Очень уж тоска взяла, думал Флорентия повидать, узнать что-нибудь.
Флорентия не застал, а к изумлению своему, восхищению и некоторому ужасу увидел самого Романа Ивановича.
— Батюшка! Да как же вы?.. Да когда ж прибыли-то? — воскликнул он, разводя руками и проворно сдергивая намокшую шляпу.
В маленьком зальце флигеля, где жил Флорентий, на некрашеном столе горела свеча в высоком шандале. Большой, светло вычищенный самовар бурлил и фыркал, пуская пар в потолок. Самовар и какую-то затейливую закуску только что принес хуторский работник Миша, румяный и коренастый, вечно улыбающийся парень. Миша — на все руки. Он и Флорентию Власычу во флигеле служит, он и при доме, при школе, сторожем. На весь на Пчелиный он один. Хуторской дом хоть не велик, а его под школу хорошо приспособили: перегородки повыломали, помещение вышло порядочное. А в боковой комнате библиотека.
Сменцев сидел у стола, собирался чай пить. При виде отца Хрисанфа чуть-чуть нахмурился.
— Не ждали, верно?
Дьякон, конфузясь мокрого подола своего и грязных сапог, неловко усаживался на деревянном стуле.
— Да как сказать, Роман Иваныч? Ждем-то вас — ждем постоянно. А только не знаешь, когда, где вы. К Флорентию Власычу я этак часто вечерком… Не слыхать ли чего?
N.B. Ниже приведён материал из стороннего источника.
-- ==== Sys2Proof/Laws/State.lean ====
section
/-! SUPPORT. What each update of the state leaves alone, field by field; and what a time that a command carries changes. -/
namespace Sys2Proof.Machine

variable (s : State)

@[simp] theorem State.setReg_host (o v : Nat) : (s.setReg o v).host = s.host := (rfl)
@[simp] theorem State.setReg_rings (o v : Nat) : (s.setReg o v).rings = s.rings := (rfl)
@[simp] theorem State.setReg_runs (o v : Nat) : (s.setReg o v).runs = s.runs := (rfl)
@[simp] theorem State.setReg_cue (o v : Nat) : (s.setReg o v).cue = s.cue := (rfl)
@[simp] theorem State.setReg_sched (o v : Nat) : (s.setReg o v).sched = s.sched := (rfl)
@[simp] theorem State.setReg_accounts (o v : Nat) : (s.setReg o v).accounts = s.accounts := (rfl)
@[simp] theorem State.setReg_mem (o v : Nat) : (s.setReg o v).mem = s.mem := (rfl)
@[simp] theorem State.setReg_flash (o v : Nat) : (s.setReg o v).flash = s.flash := (rfl)
@[simp] theorem State.setReg_book (o v : Nat) : (s.setReg o v).book = s.book := (rfl)
@[simp] theorem State.setReg_fab (o v : Nat) : (s.setReg o v).fab = s.fab := (rfl)
@[simp] theorem State.setReg_coll (o v : Nat) : (s.setReg o v).coll = s.coll := (rfl)
@[simp] theorem State.setReg_rel (o v : Nat) : (s.setReg o v).rel = s.rel := (rfl)
@[simp] theorem State.setReg_sec (o v : Nat) : (s.setReg o v).sec = s.sec := (rfl)
@[simp] theorem State.setReg_power (o v : Nat) : (s.setReg o v).power = s.power := (rfl)
@[simp] theorem State.setReg_boot (o v : Nat) : (s.setReg o v).boot = s.boot := (rfl)
@[simp] theorem State.setReg_fn (o v : Nat) : (s.setReg o v).fn = s.fn := (rfl)
@[simp] theorem State.setReg_bias (o v : Nat) : (s.setReg o v).bias = s.bias := (rfl)
@[simp] theorem State.setReg_media (o v : Nat) : (s.setReg o v).media = s.media := (rfl)
@[simp] theorem State.setReg_outs (o v : Nat) : (s.setReg o v).outs = s.outs := (rfl)
@[simp] theorem State.setReg_pending (o v : Nat) : (s.setReg o v).pending = s.pending := (rfl)
@[simp] theorem State.setReg_freeCtr (o v : Nat) : (s.setReg o v).freeCtr = s.freeCtr := (rfl)
@[simp] theorem State.setReg_now (o v : Nat) : (s.setReg o v).now = s.now := (rfl)

@[simp] theorem State.setFld_host (f : Fld) (v : Nat) : (s.setFld f v).host = s.host := (rfl)
@[simp] theorem State.setFld_rings (f : Fld) (v : Nat) : (s.setFld f v).rings = s.rings := (rfl)
@[simp] theorem State.setFld_runs (f : Fld) (v : Nat) : (s.setFld f v).runs = s.runs := (rfl)
@[simp] theorem State.setFld_cue (f : Fld) (v : Nat) : (s.setFld f v).cue = s.cue := (rfl)
@[simp] theorem State.setFld_sched (f : Fld) (v : Nat) : (s.setFld f v).sched = s.sched := (rfl)
@[simp] theorem State.setFld_accounts (f : Fld) (v : Nat) : (s.setFld f v).accounts = s.accounts := (rfl)
@[simp] theorem State.setFld_mem (f : Fld) (v : Nat) : (s.setFld f v).mem = s.mem := (rfl)
@[simp] theorem State.setFld_flash (f : Fld) (v : Nat) : (s.setFld f v).flash = s.flash := (rfl)
@[simp] theorem State.setFld_book (f : Fld) (v : Nat) : (s.setFld f v).book = s.book := (rfl)
@[simp] theorem State.setFld_fab (f : Fld) (v : Nat) : (s.setFld f v).fab = s.fab := (rfl)
@[simp] theorem State.setFld_coll (f : Fld) (v : Nat) : (s.setFld f v).coll = s.coll := (rfl)
@[simp] theorem State.setFld_rel (f : Fld) (v : Nat) : (s.setFld f v).rel = s.rel := (rfl)
@[simp] theorem State.setFld_sec (f : Fld) (v : Nat) : (s.setFld f v).sec = s.sec := (rfl)
@[simp] theorem State.setFld_power (f : Fld) (v : Nat) : (s.setFld f v).power = s.power := (rfl)
@[simp] theorem State.setFld_boot (f : Fld) (v : Nat) : (s.setFld f v).boot = s.boot := (rfl)
@[simp] theorem State.setFld_fn (f : Fld) (v : Nat) : (s.setFld f v).fn = s.fn := (rfl)
@[simp] theorem State.setFld_bias (f : Fld) (v : Nat) : (s.setFld f v).bias = s.bias := (rfl)
@[simp] theorem State.setFld_media (f : Fld) (v : Nat) : (s.setFld f v).media = s.media := (rfl)
@[simp] theorem State.setFld_outs (f : Fld) (v : Nat) : (s.setFld f v).outs = s.outs := (rfl)
@[simp] theorem State.setFld_pending (f : Fld) (v : Nat) : (s.setFld f v).pending = s.pending := (rfl)
@[simp] theorem State.setFld_freeCtr (f : Fld) (v : Nat) : (s.setFld f v).freeCtr = s.freeCtr := (rfl)
@[simp] theorem State.setFld_now (f : Fld) (v : Nat) : (s.setFld f v).now = s.now := (rfl)
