/-- States that meet the hypotheses of `Obligations.ConvolutionItemsEnd`, one for each clause. -/
theorem witness_ConvolutionItemsEnd :
    (∃ (s s0 s1 u : State) (run item tile : Nat) (r : Run) (e : ItemEnv) (p : ConvPay) (dt : ConvDim), s0 = s.beginItem run item ∧
      e = r.env s item ∧
      p = convPay r.desc.bytes ∧
      tile = itemTile r.desc.bytes item ∧
      u.CanEnd run item r ∧
      (convCheck r.desc.bytes).Gives e s0 () s0 ∧
      (convPlanned p tile item).Gives e s0 () s0 ∧
      (convFrames p tile).Gives e s0 dt s1 ∧
      ∃ (lf : Option LaneFault) (s2 s3 s4 s5 : State) (xs kernel old : List (List FVal)), s.itemReady 4 0 run item = some r ∧
      ((tensorRows p.xT dt.n fun k => readRow p.x tile item k p.xT.len 0).Gives e s1 xs s2) ∧
      (readRows p.k tile item p.kLen 0 p.cout).Gives e s2 kernel s3 ∧
      (p.acc = true → (tensorRows p.yT dt.out fun k => readRow p.y tile item k p.yT.len 0).Gives e s3 old s4) ∧
      (p.acc = false → old = [] ∧ s4 = s3) ∧
      (laneCheck tile lf).Gives e s4 () s5 ∧
      (p.wino = false → (writeTensor p tile item dt.out (p.outAt ((directOut p dt xs old kernel).map Prod.fst))).Gives e
          (s5.countSkips ((directOut p dt xs old kernel).foldl (fun a x => a + x.2) 0)) () u) ∧
      (p.wino = true → (writeTensor p tile item dt.out (p.winoAt dt.out ((winoTiles p dt xs kernel).map Prod.fst)
          old)).Gives e (s5.countSkips ((winoTiles p dt xs kernel).foldl (fun a x => a + x.2) 0)) () u)) ∧
    (∃ (s s0 s1 u : State) (run item tile : Nat) (r : Run) (e : ItemEnv) (p : ConvPay) (dt : ConvDim), s0 = s.beginItem run item ∧
      e = r.env s item ∧
      p = convPay r.desc.bytes ∧
      tile = itemTile r.desc.bytes item ∧
      u.CanEnd run item r ∧
      (convCheck r.desc.bytes).Gives e s0 () s0 ∧
      (convPlanned p tile item).Gives e s0 () s0 ∧
      (convFrames p tile).Gives e s0 dt s1 ∧
      ∃ (w : Nat) (s2 s3 : State) (xs : List (List Nat)), s.itemReady 4 1 run item = some r ∧
      w = elemBits p.x.fmt ∧
      ((tensorRows p.xT dt.n fun k => do return unpackRow w p.xT.len (← locLoad tile p.x.base (p.x.row item k * 64 *
          p.x.pitch) (rowBytes p.x.fmt p.xT.len))).Gives e s1 xs s2) ∧
      (rowsClear p.y tile item p.yLen (List.range (p.positions dt).length)).Gives e s2 () s3 ∧
      (((p.positions dt).zipIdx.forM fun (o, n) => locStore tile p.y.base (p.y.row item n * 64 * p.y.pitch) (packBits w
          (p.patch dt 0 (tensorAt p.xT dt.n 0 xs) o))).Gives e s3 () u)) ∧
    (∃ (s s0 s1 u : State) (run item tile : Nat) (r : Run) (e : ItemEnv) (p : ConvPay) (dt : ConvDim), s0 = s.beginItem run item ∧
      e = r.env s item ∧
      p = convPay r.desc.bytes ∧
      tile = itemTile r.desc.bytes item ∧
      u.CanEnd run item r ∧
      (convCheck r.desc.bytes).Gives e s0 () s0 ∧
      (convPlanned p tile item).Gives e s0 () s0 ∧
      (convFrames p tile).Gives e s0 dt s1 ∧
      ∃ (s2 s3 : State) (xs : List (List FVal)), s.itemReady 4 2 run item = some r ∧
      ((tensorRows p.xT dt.n fun k => readRow p.x tile item k p.xT.len 0).Gives e s1 xs s2) ∧
      ((rowsClear p.y tile item p.yLen ((p.lines dt.out).map fun (cb, t, y) => p.yT.row cb t y)).Gives e s2 () s3) ∧
      ((writeTensor p tile item dt.out fun c f y x => poolValue p (p.tapList.filterMap fun j => (p.tapAt dt (f, y, x) j).map
          fun (a, b, d) => tensorAt p.xT dt.n FVal.zero xs c a b d)).Gives e s3 () u)) ∧
    (∃ (s s0 s1 s2 s3 u : State) (run item tile v : Nat) (r : Run) (e : ItemEnv) (p : BoxPay), s0 = s.beginItem run item ∧
      e = r.env s item ∧
      p = boxPay r.desc.bytes ∧
      tile = itemTile r.desc.bytes item ∧
      (runTime p.shapeEn tile p.shape p.n).Gives e s0 v s1 ∧
      u.CanEnd run item r ∧
      ∃ (ds as : List FVal), s.itemReady 4 3 run item = some r ∧
      (boxCheck r.desc.bytes false).Gives e s0 () s0 ∧
      (loadF32s tile p.srcA (item * p.n * 16) (4 * v)).Gives e s1 ds s2 ∧
      (loadF32s tile p.srcB (item * p.n * 16) (4 * v)).Gives e s2 as s3 ∧
      ((locStore tile p.dst (item * p.n * 16) (((List.range v).flatMap fun c =>
          decodeBox p ((ds.drop (4 * c)).take 4) ((as.drop (4 * c)).take 4)).flatMap fun x =>
          leBytes 4 (toF32 x))).Gives e s3 () u)) ∧
    (∃ (s s0 s1 s2 s3 u : State) (run item tile v : Nat) (r : Run) (e : ItemEnv) (p : BoxPay), s0 = s.beginItem run item ∧
      e = r.env s item ∧
      p = boxPay r.desc.bytes ∧
      tile = itemTile r.desc.bytes item ∧
      (runTime p.shapeEn tile p.shape p.n).Gives e s0 v s1 ∧
      u.CanEnd run item r ∧
      ∃ (bs sc : List FVal) (cand kept : List Nat), s.itemReady 4 4 run item = some r ∧
      (boxCheck r.desc.bytes true).Gives e s0 () s0 ∧
      (loadF32s tile p.srcA (item * p.n * 16) (4 * v)).Gives e s1 bs s2 ∧
      (loadF32s tile p.srcB (item * p.n * 4) v).Gives e s2 sc s3 ∧
      (cand = (List.range v).filter (fun c => (ofF32 p.p1).le (sc.getD c .nan))) ∧
      (kept = nmsKeep (ofF32 p.p0) p.keepMax (fun c => (bs.drop (4 * c)).take 4) (sortBy (fun a b => (sc.getD b .nan).lt (sc.getD a .nan) || (!(sc.getD a .nan).lt (sc.getD b .nan) && decide (a < b))) cand) []) ∧
      (locStore tile p.dst (item * 64 * ceilDiv (4 + 2 * p.keepMax) 64) (leBytes 4 kept.length ++ (kept.flatMap (leBytes 2))
          ++ (List.replicate (p.keepMax - kept.length) [0xFF, 0xFF]).flatten)).Gives e s3 () u) :=
  ⟨(by
    have H : ((fun (s : State) (run : Nat) (item : Nat) (r : Run) (lf : Option LaneFault) (old : List (List FVal)) =>
        (fun (s0 : State) => (fun (e : ItemEnv) => (fun (p : ConvPay) => (fun (tile : Nat) =>
        givesLit () (ItemM.on (convCheck r.desc.bytes) e s0) s0 && (givesLit () (ItemM.on (convPlanned p tile item) e s0) s0 &&
        (onOk (ItemM.on (convFrames p tile) e s0) fun (dt : ConvDim) (s1 : State) => decide (s.itemReady 4 0 run item = some r) &&
        (onOk (ItemM.on (tensorRows p.xT dt.n fun k => readRow p.x tile item k p.xT.len 0) e s1)
        fun (xs : List (List FVal)) (s2 : State) => onOk (ItemM.on (readRows p.k tile item p.kLen 0 p.cout) e s2)
        fun (kernel : List (List FVal)) (s3 : State) => decide (¬ (p.acc = true)) && (decide (¬ (p.wino = true)) &&
        ((fun (s4 : State) => decide (old = [] ∧ s4 = s3) && (onOkUnit (ItemM.on (laneCheck tile lf) e s4) fun (s5 : State) =>
        onOkUnit (ItemM.on (writeTensor p tile item dt.out (p.outAt ((directOut p dt xs old kernel).map Prod.fst))) e
        (s5.countSkips ((directOut p dt xs old kernel).foldl (fun a x => a + x.2) 0))) fun (u : State) =>
        decide (canEnd u run item r = true) && (true))) (s3))))))) (itemTile r.desc.bytes item)) (convPay r.desc.bytes)) (r.env s
        item)) (s.beginItem run item)) (convState 0) (1) (0) (onTile (convDesc 0)) (none) ([])) = true := by decide +kernel
    obtain ⟨h5, H⟩ := and_lit H
    obtain ⟨h6, H⟩ := and_lit H
    obtain ⟨dt, s1, h7, H⟩ := of_ok H
    obtain ⟨h8, H⟩ := and_of H
    obtain ⟨xs, s2, h9, H⟩ := of_ok H
    obtain ⟨kernel, s3, h10, H⟩ := of_ok H
    obtain ⟨h11, H⟩ := and_of H
    obtain ⟨h15, H⟩ := and_of H
    obtain ⟨h12, H⟩ := and_of H
    obtain ⟨s5, h13, H⟩ := of_okUnit H
    obtain ⟨u, h14, H⟩ := of_okUnit H
    obtain ⟨h4, H⟩ := and_of H
    exact ⟨(convState 0), _, _, _, 1, 0, _, (onTile (convDesc 0)), _, _, _, rfl, rfl, rfl, rfl, (canEnd_of h4), h5, h6, h7,
        none, _, _, _, _, _, _, [], h8, h9, h10, (fun h => absurd h h11), (fun _ => h12), h13, (fun _ => h14), (fun h =>
        absurd h h15)⟩),
   (by
    have H : ((fun (s : State) (run : Nat) (item : Nat) (r : Run) => (fun (s0 : State) => (fun (e : ItemEnv) =>
        (fun (p : ConvPay) => (fun (tile : Nat) => givesLit () (ItemM.on (convCheck r.desc.bytes) e s0) s0 &&
        (givesLit () (ItemM.on (convPlanned p tile item) e s0) s0 && (onOk (ItemM.on (convFrames p tile) e s0)
        fun (dt : ConvDim) (s1 : State) => decide (s.itemReady 4 1 run item = some r) && ((fun (w : Nat) =>
        onOk (ItemM.on (tensorRows p.xT dt.n fun k => do return unpackRow w p.xT.len (← locLoad tile p.x.base (p.x.row item k * 64
        * p.x.pitch) (rowBytes p.x.fmt p.xT.len))) e s1) fun (xs : List (List Nat)) (s2 : State) =>
        onOkUnit (ItemM.on (rowsClear p.y tile item p.yLen (List.range (p.positions dt).length)) e s2) fun (s3 : State) =>
        onOkUnit (ItemM.on ((p.positions dt).zipIdx.forM fun (o, n) => locStore tile p.y.base (p.y.row item n * 64 * p.y.pitch)
        (packBits w (p.patch dt 0 (tensorAt p.xT dt.n 0 xs) o))) e s3) fun (u : State) => decide (canEnd u run item r = true) &&
        (true)) (elemBits p.x.fmt))))) (itemTile r.desc.bytes item)) (convPay r.desc.bytes)) (r.env s item)) (s.beginItem run
        item)) (convState 1) (1) (0) (onTile (convDesc 1))) = true := by decide +kernel
    obtain ⟨h5, H⟩ := and_lit H
    obtain ⟨h6, H⟩ := and_lit H
    obtain ⟨dt, s1, h7, H⟩ := of_ok H
    obtain ⟨h8, H⟩ := and_of H
    obtain ⟨xs, s2, h10, H⟩ := of_ok H
    obtain ⟨s3, h11, H⟩ := of_okUnit H
    obtain ⟨u, h12, H⟩ := of_okUnit H
    obtain ⟨h4, H⟩ := and_of H
    exact ⟨(convState 1), _, _, _, 1, 0, _, (onTile (convDesc 1)), _, _, _, rfl, rfl, rfl, rfl, (canEnd_of h4), h5, h6, h7, _,
        _, _, _, h8, rfl, h10, h11, h12⟩),
   (by
    have H : ((fun (s : State) (run : Nat) (item : Nat) (r : Run) => (fun (s0 : State) => (fun (e : ItemEnv) =>
        (fun (p : ConvPay) => (fun (tile : Nat) => givesLit () (ItemM.on (convCheck r.desc.bytes) e s0) s0 &&
        (givesLit () (ItemM.on (convPlanned p tile item) e s0) s0 && (onOk (ItemM.on (convFrames p tile) e s0)
        fun (dt : ConvDim) (s1 : State) => decide (s.itemReady 4 2 run item = some r) && (onOk (ItemM.on (tensorRows p.xT dt.n
        fun k => readRow p.x tile item k p.xT.len 0) e s1) fun (xs : List (List FVal)) (s2 : State) =>
        onOkUnit (ItemM.on (rowsClear p.y tile item p.yLen ((p.lines dt.out).map fun (cb, t, y) => p.yT.row cb t y)) e s2)
        fun (s3 : State) => onOkUnit (ItemM.on (writeTensor p tile item dt.out fun c f y x => poolValue p (p.tapList.filterMap
        fun j => (p.tapAt dt (f, y, x) j).map fun (a, b, d) => tensorAt p.xT dt.n FVal.zero xs c a b d)) e s3) fun (u : State) =>
        decide (canEnd u run item r = true) && (true))))) (itemTile r.desc.bytes item)) (convPay r.desc.bytes)) (r.env s item))
        (s.beginItem run item)) (convState 2) (1) (0) (onTile (convDesc 2))) = true := by decide +kernel
    obtain ⟨h5, H⟩ := and_lit H
    obtain ⟨h6, H⟩ := and_lit H
    obtain ⟨dt, s1, h7, H⟩ := of_ok H
    obtain ⟨h8, H⟩ := and_of H
    obtain ⟨xs, s2, h9, H⟩ := of_ok H
    obtain ⟨s3, h10, H⟩ := of_okUnit H
    obtain ⟨u, h11, H⟩ := of_okUnit H
    obtain ⟨h4, H⟩ := and_of H
    exact ⟨(convState 2), _, _, _, 1, 0, _, (onTile (convDesc 2)), _, _, _, rfl, rfl, rfl, rfl, (canEnd_of h4), h5, h6, h7, _,
        _, _, h8, h9, h10, h11⟩),
   (by
    have H : ((fun (s : State) (run : Nat) (item : Nat) (r : Run) => (fun (s0 : State) => (fun (e : ItemEnv) =>
        (fun (p : BoxPay) => (fun (tile : Nat) => onOk (ItemM.on (runTime p.shapeEn tile p.shape p.n) e s0)
        fun (v : Nat) (s1 : State) => decide (s.itemReady 4 3 run item = some r) &&
        (givesLit () (ItemM.on (boxCheck r.desc.bytes false) e s0) s0 && (onOk (ItemM.on (loadF32s tile p.srcA (item * p.n * 16)
        (4 * v)) e s1) fun (ds : List FVal) (s2 : State) => onOk (ItemM.on (loadF32s tile p.srcB (item * p.n * 16) (4 * v)) e s2)
        fun (as : List FVal) (s3 : State) => onOkUnit (ItemM.on (locStore tile p.dst (item * p.n * 16) (((List.range v).flatMap
        fun c => decodeBox p ((ds.drop (4 * c)).take 4) ((as.drop (4 * c)).take 4)).flatMap fun x => leBytes 4 (toF32 x))) e s3)
        fun (u : State) => decide (canEnd u run item r = true) && (true)))) (itemTile r.desc.bytes item)) (boxPay r.desc.bytes))
        (r.env s item)) (s.beginItem run item)) (runs (onTile (boxDesc 3 0)) device) (1) (0) (onTile (boxDesc 3 0))) = true :=
        by decide +kernel
    obtain ⟨v, s1, h4, H⟩ := of_ok H
    obtain ⟨h6, H⟩ := and_of H
    obtain ⟨h7, H⟩ := and_lit H
    obtain ⟨ds, s2, h8, H⟩ := of_ok H
    obtain ⟨as, s3, h9, H⟩ := of_ok H
    obtain ⟨u, h10, H⟩ := of_okUnit H
    obtain ⟨h5, H⟩ := and_of H
    exact ⟨(runs (onTile (boxDesc 3 0)) device), _, _, _, _, _, 1, 0, _, _, (onTile (boxDesc 3 0)), _, _, rfl, rfl, rfl, rfl,
        h4, (canEnd_of h5), _, _, h6, h7, h8, h9, h10⟩),
   (by
    have H : ((fun (s : State) (run : Nat) (item : Nat) (r : Run) => (fun (s0 : State) => (fun (e : ItemEnv) => (fun (p : BoxPay) => (fun (tile : Nat) => onOk (ItemM.on (runTime p.shapeEn tile p.shape p.n) e s0) fun (v : Nat) (s1 : State) => decide (s.itemReady 4 4 run item = some r) && (givesLit () (ItemM.on (boxCheck r.desc.bytes true) e s0) s0 && (onOk (ItemM.on (loadF32s tile p.srcA (item * p.n * 16) (4 * v)) e s1) fun (bs : List FVal) (s2 : State) => onOk (ItemM.on (loadF32s tile p.srcB (item * p.n * 4) v) e s2) fun (sc : List FVal) (s3 : State) => (fun (cand : List Nat) => (fun (kept : List Nat) => onOkUnit (ItemM.on (locStore tile p.dst (item * 64 * ceilDiv (4 + 2 * p.keepMax) 64) (leBytes 4 kept.length ++ (kept.flatMap (leBytes 2)) ++ (List.replicate (p.keepMax - kept.length) [0xFF, 0xFF]).flatten)) e s3) fun (u : State) => decide (canEnd u run item r = true) && (true)) (nmsKeep (ofF32 p.p0) p.keepMax (fun c => (bs.drop (4 * c)).take 4) (sortBy (fun a b => (sc.getD b .nan).lt (sc.getD a .nan) || (!(sc.getD a .nan).lt (sc.getD b .nan) && decide (a < b))) cand) [])) ((List.range v).filter (fun c => (ofF32 p.p1).le (sc.getD c .nan)))))) (itemTile r.desc.bytes item)) (boxPay r.desc.bytes)) (r.env s item)) (s.beginItem run item)) (runs (onTile (boxDesc 4 1)) device) (1) (0) (onTile (boxDesc 4 1))) = true := by decide +kernel
    obtain ⟨v, s1, h4, H⟩ := of_ok H
    obtain ⟨h6, H⟩ := and_of H
    obtain ⟨h7, H⟩ := and_lit H
    obtain ⟨bs, s2, h8, H⟩ := of_ok H
    obtain ⟨sc, s3, h9, H⟩ := of_ok H
    obtain ⟨u, h12, H⟩ := of_okUnit H
    obtain ⟨h5, H⟩ := and_of H
    exact ⟨(runs (onTile (boxDesc 4 1)) device), _, _, _, _, _, 1, 0, _, _, (onTile (boxDesc 4 1)), _, _, rfl, rfl, rfl, rfl,
        h4, (canEnd_of h5), _, _, _, _, h6, h7, h8, h9, rfl, rfl, h12⟩)⟩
И Флорентий Власыч отлучался; недели с три всего дома… Да он сейчас где же?
— Не знаю, я ведь прямо со станции. Не видал еще его. Придет.
Дьякон съежил костлявые плечи. Светлая, светлее лица, острая бородка уныло торчала вперед; все лицо у него было унылое, но упрямое.
— Непогодь! — сказал он, вздохнув. — Чего бы, Господи Иисусе, не поздно, а так и льет, который день. Убрались-то давно, это положим…
— Чайку, отец дьякон?
— Ежели соизволите, я бы выпил…
Сменцев достал ему из шкапика стакан, налил.
— Так уж рад я вашему прибытию, Роман Иванович, так уж рад… — начал дьякон, поперхнулся, погладил плоские, длинные волосы, как мокрая солома висевшие вдоль щек, и умолк.
— Я бы за вами завтра на село спосылал, увидались бы. А что, дело какое есть ко мне спешное?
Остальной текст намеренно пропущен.